[PROVIDED MATERIAL Boundary: Start]

-- ==== Sys2Proof/Machine/Step.lean ====
section
/-! DEFINITION. One step of the block, and where a test places the command the next step runs. -/

namespace Sys2Proof.Machine

/-- One step (R380): an engine still running goes on, and nothing else is accepted meanwhile (R376); otherwise the next
BUS frame is accepted and runs with everything it triggers; with no frame waiting the block is idle (R422). [log 1, 2, 3] -/
def step (s : State) : Host.Outcome State Fault Refusal :=
  if s.provisioned then
    match s.stack with
    | _ :: _ => .next (settle 0 Config.burst s)
    | [] =>
      match s.port.requests with
      | [] => .next s
      | _ :: _ =>
        match decode s.cfg .bus s.port.requests with
        | .ok (i, rest) => exec i (s.withPort { s.port with requests := rest })
        | .error _ => .refused .notATransaction
  else .refused .notProvisioned

/-- The bank-1 address of a stream placed by a test: the start of working RAM (R160, `W`). -/
def streamAddr (c : Cfg) : Addr := bankAddr c 1 0

/-- A list of bytes stored into a region from index `i` on. -/
def storeFrom (m : Memory) (i : Nat) : List Byte → Memory
  | [] => m
  | b :: bs => storeFrom (m.write i b) (i + 1) bs

/-- An RLE run that will read `bs` next and then end: the bytes in working RAM, `BLIT_A` at them, the budget their number,
and the run's activation on the stack (R340). -/
def withRleStream (s : State) (bs : List Byte) : State :=
  ((s.withMem { s.mem with wram := storeFrom s.mem.wram 0 bs }).withBlit
    { s.blit with a := streamAddr s.cfg, len := BitVec.ofNat 32 bs.length }).withStack
      [.rle { skip := false, keyEn := false, width := .byte, srcStride := 0, dstStride := 0 }]

/-- The frame that delivers a command, waiting as the next request, and no engine running. -/
def withNextFrame (s : State) (bs : List Byte) : State :=
  (s.withPort { s.port with requests := bs ++ s.port.requests }).withStack []

/-- `s` with the command of the table word `w` where the next step runs it (decodeTableWord): a BUS frame waits as the
next request; an address, a register or a control word waits as the frame that delivers it; a stream code waits in
memory before an RLE run. [log 2, 10] -/
def State.withFetchWord (s : State) (nbits w : Nat) : State :=
  match decodeTableWord nbits w with
  | none => s
  | some i =>
    match encoding s.cfg i with
    | .rle bs => withRleStream s bs
    | .frame _ _ _ => withNextFrame s (tableBytes (nbits / 8) w)
    | .address acc a => withNextFrame s (deliveringFrame s.cfg (.address acc a))
    | .register acc a => withNextFrame s (deliveringFrame s.cfg (.register acc a))
    | .dmac _ => withNextFrame s (deliveringFrame s.cfg (.dmac (BitVec.ofNat 8 w)))
    | .hdmac ch v => withNextFrame s (deliveringFrame s.cfg (.hdmac ch v))
    | .blitf _ => withNextFrame s (deliveringFrame s.cfg (.blitf (BitVec.ofNat 32 w)))

end Sys2Proof.Machine
end

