/-- A write of `HDMA_CTRL[c]`, and the control word it carries, set the five control fields of that channel; `SRC` and
`DST` are not touched and no transfer happens (41_register_file.md section 5, 43_hdma.md section 1). Rests on the
spec's own decisions D14, D23 (92_eei_decisions.md). -/
def Obligations.HdmaControlWritesSetTheirChannel : Prop :=
  (∀ (s : State) (x : Long), s.provisioned = true →
    exec (.hdmaCtrl0W x) s = .next (s.withHdma (s.hdma.set 0 { s.hdma[0] with
      en := x.getLsbD 0, width := x.extractLsb' 4 2, dbl := x.getLsbD 7,
      start := x.extractLsb' 8 10, count := x.extractLsb' 20 10 })) ∧
    exec (.hdmaCtrl1W x) s = .next (s.withHdma (s.hdma.set 1 { s.hdma[1] with
      en := x.getLsbD 0, width := x.extractLsb' 4 2, dbl := x.getLsbD 7,
      start := x.extractLsb' 8 10, count := x.extractLsb' 20 10 })) ∧
    exec (.hdmaCtrl2W x) s = .next (s.withHdma (s.hdma.set 2 { s.hdma[2] with
      en := x.getLsbD 0, width := x.extractLsb' 4 2, dbl := x.getLsbD 7,
      start := x.extractLsb' 8 10, count := x.extractLsb' 20 10 })) ∧
    exec (.hdmaCtrl3W x) s = .next (s.withHdma (s.hdma.set 3 { s.hdma[3] with
      en := x.getLsbD 0, width := x.extractLsb' 4 2, dbl := x.getLsbD 7,
      start := x.extractLsb' 8 10, count := x.extractLsb' 20 10 })) ∧
    exec (.hdmaCtrl4W x) s = .next (s.withHdma (s.hdma.set 4 { s.hdma[4] with
      en := x.getLsbD 0, width := x.extractLsb' 4 2, dbl := x.getLsbD 7,
      start := x.extractLsb' 8 10, count := x.extractLsb' 20 10 })) ∧
    exec (.hdmaCtrl5W x) s = .next (s.withHdma (s.hdma.set 5 { s.hdma[5] with
      en := x.getLsbD 0, width := x.extractLsb' 4 2, dbl := x.getLsbD 7,
      start := x.extractLsb' 8 10, count := x.extractLsb' 20 10 })) ∧
    exec (.hdmaCtrl6W x) s = .next (s.withHdma (s.hdma.set 6 { s.hdma[6] with
      en := x.getLsbD 0, width := x.extractLsb' 4 2, dbl := x.getLsbD 7,
      start := x.extractLsb' 8 10, count := x.extractLsb' 20 10 })) ∧
    exec (.hdmaCtrl7W x) s = .next (s.withHdma (s.hdma.set 7 { s.hdma[7] with
      en := x.getLsbD 0, width := x.extractLsb' 4 2, dbl := x.getLsbD 7,
      start := x.extractLsb' 8 10, count := x.extractLsb' 20 10 }))) ∧
  ∀ (s : State) (ch : Fin 8) (en : Bool) (w : BitVec 2) (dbl : Bool) (start count : BitVec 10), s.provisioned = true →
    exec (.hdmaSet ch en w dbl start count) s = .next (s.withHdma (s.hdma.set ch { s.hdma[ch] with
      en := en, width := w, dbl := dbl, start := start, count := count }))

/-- An access of the window that selects no register reads 0 and writes nothing, at every width; a wider one so long
as no byte of it selects a register either, and otherwise it is the composed access of its bytes (41_register_file.md
section 7, 20_memory.md section 6, 40_bus_access.md sections 2 and 3). That a wider access is composed from bytes
first is the model's reading (log 13). Rests on the spec's own decisions D5, D6, D7 (92_eei_decisions.md). -/
def Obligations.UnknownRegistersReadZeroAndIgnoreWrites : Prop :=
  (∀ (s : State) (a : Addr) (v : Byte), s.provisioned = true →
    exec (.regUnknown .rd8 a) s = .next (answer 0 s) ∧ exec (.regUnknown (.wr8 v) a) s = .next s) ∧
  (∀ (s : State) (a : Addr) (v : Half), s.provisioned = true →
    (∀ i, i < 2 → inWindow s.cfg (a + BitVec.ofNat 32 i) = true ∧
      selectReg s.cfg (a + BitVec.ofNat 32 i) .byte = none) →
    exec (.regUnknown .rd16 a) s = .next (answer 0 s) ∧ exec (.regUnknown (.wr16 v) a) s = .next s) ∧
  (∀ (s : State) (a : Addr) (v : Long), s.provisioned = true →
    (∀ i, i < 4 → inWindow s.cfg (a + BitVec.ofNat 32 i) = true ∧
      selectReg s.cfg (a + BitVec.ofNat 32 i) .byte = none) →
    exec (.regUnknown .rd32 a) s = .next (answer 0 s) ∧ exec (.regUnknown (.wr32 v) a) s = .next s) ∧
  ∀ (s : State) (a : Addr) (v : Half) (x : Long),
    (selectReg s.cfg a .word = none → exec (.regUnknown .rd16 a) s = exec (.rd16 a) s ∧
      exec (.regUnknown (.wr16 v) a) s = exec (.wr16 a (v.setWidth 32)) s) ∧
    (selectReg s.cfg a .long = none → exec (.regUnknown .rd32 a) s = exec (.rd32 a) s ∧
      exec (.regUnknown (.wr32 x) a) s = exec (.wr32 a x) s)

/-! ## The decoder rows -/

/-- A byte access in the window does what the 8-bit register at that offset does, and where there is none it reads 0
and writes nothing, so a byte of a wider register reads 0 and ignores writes (20_memory.md sections 3 and 6). -/
def Obligations.WindowByteAccessesGoToTheRegister : Prop :=
  ∀ (s : State) (a : Addr) (v : Byte), s.provisioned = true → inWindow s.cfg a = true →
    (∀ r, selectReg s.cfg a .byte = some r →
      exec (.windowReg .read a) s = exec (regReadRow r) s ∧
      exec (.windowReg (.write v) a) s = exec (regWriteRow r (v.setWidth 32)) s) ∧
    (selectReg s.cfg a .byte = none →
      exec (.windowReg .read a) s = .next (answer 0 s) ∧ exec (.windowReg (.write v) a) s = .next s)

/-- Bank 0: boot ROM below `BOOT_SIZE`, cartridge ROM from `CART_BASE` on, 0 in the gap; a write does nothing (R74,
R78). What the row does at an address of another bank is the model's choice (log 12). Rests on the spec's own
decisions D8, D9 (92_eei_decisions.md). -/
def Obligations.RomReadsAndIgnoresWrites : Prop :=
  ∀ (s : State) (a : Addr) (v : Byte), s.provisioned = true →
    (offOf a < s.cfg.bootSize → exec (.bankRom .read a) s =
      .next (answer ((s.mem.boot.read (offOf a &&& (s.cfg.bootSize - 1))).setWidth 32) s)) ∧
    (s.cfg.bootSize ≤ offOf a → s.cfg.cartBase ≤ offOf a → exec (.bankRom .read a) s =
      .next (answer ((s.mem.cart.read ((offOf a - s.cfg.cartBase) &&& (s.cfg.cartSize - 1))).setWidth 32) s)) ∧
    (s.cfg.bootSize ≤ offOf a → offOf a < s.cfg.cartBase → exec (.bankRom .read a) s = .next (answer 0 s)) ∧
    exec (.bankRom (.write v) a) s = .next s

/-- Bank 1: a read is masked by the size; a write stores one byte below the size and nothing else, and does nothing
above it (R75, R76). -/
def Obligations.WorkingRamReadsMirrorAndWritesDoNot : Prop :=
  ∀ (s : State) (a : Addr) (v : Byte), s.provisioned = true → s.inv = true → inWindow s.cfg a = false →
    bankOf s.cfg a = 1 →
    exec (.bankWram .read a) s =
      .next (answer ((s.mem.wram.read (offOf a &&& (s.cfg.wramSize - 1))).setWidth 32) s) ∧
    ∃ t, exec (.bankWram (.write v) a) s = .next t ∧ t = s.withMem { s.mem with wram := t.mem.wram } ∧
      ∀ j, t.mem.wram.read j = if offOf a < s.cfg.wramSize ∧ j = offOf a then v else s.mem.wram.read j

/-- Bank 0xE: the offset is masked to the window; below `VRAM_SIZE` the byte is read or stored, beyond it a read
answers 0 and a write does nothing (R79). -/
def Obligations.VideoRamReadsAndWritesInsideItsWindow : Prop :=
  ∀ (s : State) (a : Addr) (v : Byte), s.provisioned = true → s.inv = true → inWindow s.cfg a = false →
    bankOf s.cfg a = 0xE →
    (offOf a &&& s.cfg.vramWinMask < s.cfg.vramSize → exec (.bankVram .read a) s =
      .next (answer ((s.mem.vram.read (offOf a &&& s.cfg.vramWinMask)).setWidth 32) s)) ∧
    (s.cfg.vramSize ≤ offOf a &&& s.cfg.vramWinMask → exec (.bankVram .read a) s = .next (answer 0 s)) ∧
    ∃ t, exec (.bankVram (.write v) a) s = .next t ∧ t = s.withMem { s.mem with vram := t.mem.vram } ∧
      ∀ j, t.mem.vram.read j =
        if offOf a &&& s.cfg.vramWinMask < s.cfg.vramSize ∧ j = offOf a &&& s.cfg.vramWinMask then v
        else s.mem.vram.read j

/-- Banks 0x3 to 0xD and 0xF: reads return 0, writes are no-ops (20_memory.md section 3). What a row does at an
address of another bank is the model's choice (log 12). -/
def Obligations.UnmappedBanksReadZeroAndIgnoreWrites : Prop :=
  ∀ (s : State) (a : Addr) (v : Byte), s.provisioned = true →
    exec (.bankNone3 .read a) s = .next (answer 0 s) ∧ exec (.bankNone3 (.write v) a) s = .next s ∧
    exec (.bankNone4 .read a) s = .next (answer 0 s) ∧ exec (.bankNone4 (.write v) a) s = .next s ∧
    exec (.bankNone5 .read a) s = .next (answer 0 s) ∧ exec (.bankNone5 (.write v) a) s = .next s ∧
    exec (.bankNone6 .read a) s = .next (answer 0 s) ∧ exec (.bankNone6 (.write v) a) s = .next s ∧
    exec (.bankNone7 .read a) s = .next (answer 0 s) ∧ exec (.bankNone7 (.write v) a) s = .next s ∧
    exec (.bankNone8 .read a) s = .next (answer 0 s) ∧ exec (.bankNone8 (.write v) a) s = .next s ∧
    exec (.bankNone9 .read a) s = .next (answer 0 s) ∧ exec (.bankNone9 (.write v) a) s = .next s ∧
    exec (.bankNoneA .read a) s = .next (answer 0 s) ∧ exec (.bankNoneA (.write v) a) s = .next s ∧
    exec (.bankNoneB .read a) s = .next (answer 0 s) ∧ exec (.bankNoneB (.write v) a) s = .next s ∧
    exec (.bankNoneC .read a) s = .next (answer 0 s) ∧ exec (.bankNoneC (.write v) a) s = .next s ∧
    exec (.bankNoneD .read a) s = .next (answer 0 s) ∧ exec (.bankNoneD (.write v) a) s = .next s ∧
    exec (.bankNoneF .read a) s = .next (answer 0 s) ∧ exec (.bankNoneF (.write v) a) s = .next s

[PROVIDED MATERIAL Boundary: End]

## EXERCISE
Only the count should be given: the number of lines in the entries above containing the word "cartBase".

## RESPONSE FOR THIS EXERCISE
3